What’s more certifiable is Caulkins’ success as the author of Sunday
School primers for the American Tract Society.

In 1834, after emerging as a leader in local abolitionist causes,
Caulkins, possibly as a consequence of her politics, closed her
boarding school for girls in Norwich. She was secretary of the
Norwich Female Anti-Slavery Society. Resistance to the anti-slavery
movement was substantial and exacting. An abolitionist minister was
driven out of Norwich. After closing her school, Caulkins moved to
New York and began writing for the American Tract Society.

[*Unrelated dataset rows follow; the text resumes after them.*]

/-- `TAGGEN` of a crew of the gang class gives its tags and is at its end. -/
theorem taggen_next {s : State} (hg : s.curCrew.byTags = false) (x : Args) :
    exec (.taggen x) s = .next ((s.setBundle s.ref ((s.bundle s.ref).setTags
      ((slicesOf (s.act x)).map fun k => (8 * vNum x.d + k, Tag.general)))).finish x true) :=
  (withRoom_gang s x _ _ _ hg).trans (by rw [giveTags_gang _ _ hg])

/-- `TAGGEN` leaves its register general in every slice that holds a lane predicated on, and no value changed (R226). -/
theorem taggen_makes_general {s : State} {x : Args} {n : Fin 248} (hg : s.curCrew.byTags = false) (hd : x.d = .v n) :
    ∃ t, exec (.taggen x) s = .next t ∧ s.atCourse t ∧ s.passed t ∧
      (∀ l ∈ s.act x, (t.bundle s.ref).tag n (l / 4) = .general) ∧
      ∀ l k, (t.lane s.ref l).v1 k = (s.lane s.ref l).v1 k := by
  have hv : vNum x.d = n.val := by rw [hd]; rfl
  refine ⟨_, taggen_next hg x, (atCourse_setTags s _).trans (atCourse_finish _ _ _),
    fun l hl => finish_passed _ x true l hl, fun l hl => ?_, fun l k => ?_⟩
  · have hslice := mem_slicesOf hl (List.mem_range.1 (List.mem_filter.1 (s.act_subset x hl)).1)
    refine (congrArg (findD · _ _) (finish_tags _ x true)).trans ?_
    rw [setBundle_ref, bundle_setBundle]
    refine findD_foldl_setD _ _ _ _ _ (fun e he _ => ?_) (.inl ⟨_, List.mem_map_of_mem hslice, by rw [hv]⟩)
    obtain ⟨k, -, rfl⟩ := List.mem_map.1 he
    rfl
  · refine (finish_v1 _ x true l k).trans ?_
    rw [setBundle_ref, lane_setBundle]
    rfl

/-! ### The statement -/

/-- `NOP` changes nothing but the PC and the hold of the course's lanes, and the flags (R227). -/
theorem nop_frame (s : State) (x : Args) : ∃ t, exec (.nop x) s = .next t ∧ s.atCourse t ∧ s.passed t ∧
    t.curCrew.c = s.curCrew.c ∧ (t.bundle s.ref).tags = (s.bundle s.ref).tags ∧
    (t.bundle s.ref).fstat = (s.bundle s.ref).fstat ∧
    ∀ l, t.lane s.ref l = { s.lane s.ref l with pc := (t.lane s.ref l).pc, hold := (t.lane s.ref l).hold } :=
  ⟨_, rfl, atCourse_finish _ _ _, finish_passed _ _ _, finish_c _ _ _, finish_tags _ _ _, finish_fstat _ _ _,
    finish_lane_frame _ _ _⟩

/-- Settles O6: the predicate and pack forms go through the shared shape of the lane instructions; `TAGGEN` and `NOP`
finish their course, whose end keeps registers, tags and FSTAT. -/
theorem predicateAndTagForms : Obligations.PredicateAndTagForms := by
  unfold Obligations.PredicateAndTagForms
  refine ⟨fun s x hp hg => ⟨fun p tt hd hp7 => ⟨?_, ?_⟩, fun n hd => ?_⟩,
    fun s x n hp hg => ⟨fun k hd ha => ?_, taggen_makes_general (byTags_of_gangClass hg)⟩, nop_frame⟩
  · -- `PLOP` (R224)
    exact alu_writesPred hp hg hd hp7 rfl rfl rfl (by decide) fun l => rfl
  · -- `PMOV` that unpacks (R225)
    refine alu_writesPred hp hg hd hp7 rfl rfl rfl (by decide) fun l => ?_
    simp only [State.laneIn, rd_one, ux_setWidth (show 32 ≤ 64 by decide), BitVec.testBit_toNat]
  · -- `PMOV` that packs (R225)
    exact alu_writes32 hp hg hd rfl rfl rfl fun l => packPreds_setWidth _
  · -- `GETTAG` (R226)
    refine alu_writes32 hp hg hd rfl rfl rfl fun l => ?_
    rw [ha]
    change ((s.bundle s.ref).tag k (l / 4)).code.setWidth 32 = _
    cases (s.bundle s.ref).tag k (l / 4) <;> rfl

end Sys2Proof.Machine
end

section
/-!
SUPPORT. Sign, order and class of FP32 values by their bits (R61, R62, R229 to R231).
-/

namespace Sys2Proof.Machine

/-! ### Magnitude and sign -/

theorem toNat_and_max (a : Word) : (a &&& 0x7FFFFFFF#32).toNat = a.toNat % 2 ^ 31 :=
  toNat_and_mask a (k := 31) (by decide)

/-- A result below 2^32 taken as a word. -/
theorem setWidth_ofNat_eq {v : Nat} {a : Word} (h : v = a.toNat) : (BitVec.ofNat 64 v).setWidth 32 = a := by
  rw [h, BitVec.setWidth_ofNat_of_le (by decide), BitVec.ofNat_toNat, BitVec.setWidth_eq]

theorem xor_two_pow_mod (n k : Nat) :
    (n ^^^ 2 ^ k) % 2 ^ (k + 1) = if n.testBit k then n % 2 ^ k else n % 2 ^ k + 2 ^ k := by
  rw [Nat.mod_pow_succ, Nat.xor_mod_two_pow, Nat.mod_self, Nat.xor_zero, ← Nat.toNat_testBit, Nat.testBit_xor,
    Nat.testBit_two_pow_self]
  cases n.testBit k <;> simp

theorem fabsV_mask (a : Word) {f : Fmt} {k : Nat} (hb : f.bits = k + 1) (hk : k ≤ 32) :
    (fOut (fabsV f a.toNat, 0)).val.setWidth 32 = a &&& BitVec.ofNat 32 (2 ^ k - 1) :=
  setWidth_ofNat_eq (by rw [toNat_and_mask a hk, fabsV, Fmt.signBit, hb, Nat.add_sub_cancel])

This was a religious and missionary publication society and is still
in existence, based since 1977 in Garland, Texas, and listing Billy
Graham and Jerry Falwell among its supporters.

Two `premium tracts’ written by Caulkins – `Do Your Children
Reverence the Sabbath?’ and `The Pequot of a Hundred Years’ – had a
combined printing of 1,058,000 copies, according to Caulkins’
half-brother, Henry Havens, a prominent merchant in New London.
Another of her pamphlets had a run of 950,000, including thousands of
copies in Armenian.

Caulkins returned to New London in 1842 and published her history of
Norwich, which won her honorary membership in the august and all-male
Massachusetts Historical Society. Apparently there was no Connecticut
Historical Society. She then turned to her history of New London,
wrote for local newspapers, and helped found the New London Ladies
Seamen Society to attend to the spiritual and material needs of
sailors and their families. She died in 1869.

She died, said Steenburg, questioning whether she’d done anything
worthwhile with her life. She should listen to Steenburg’s talk
today.

This is the opinion of Steven Slosberg.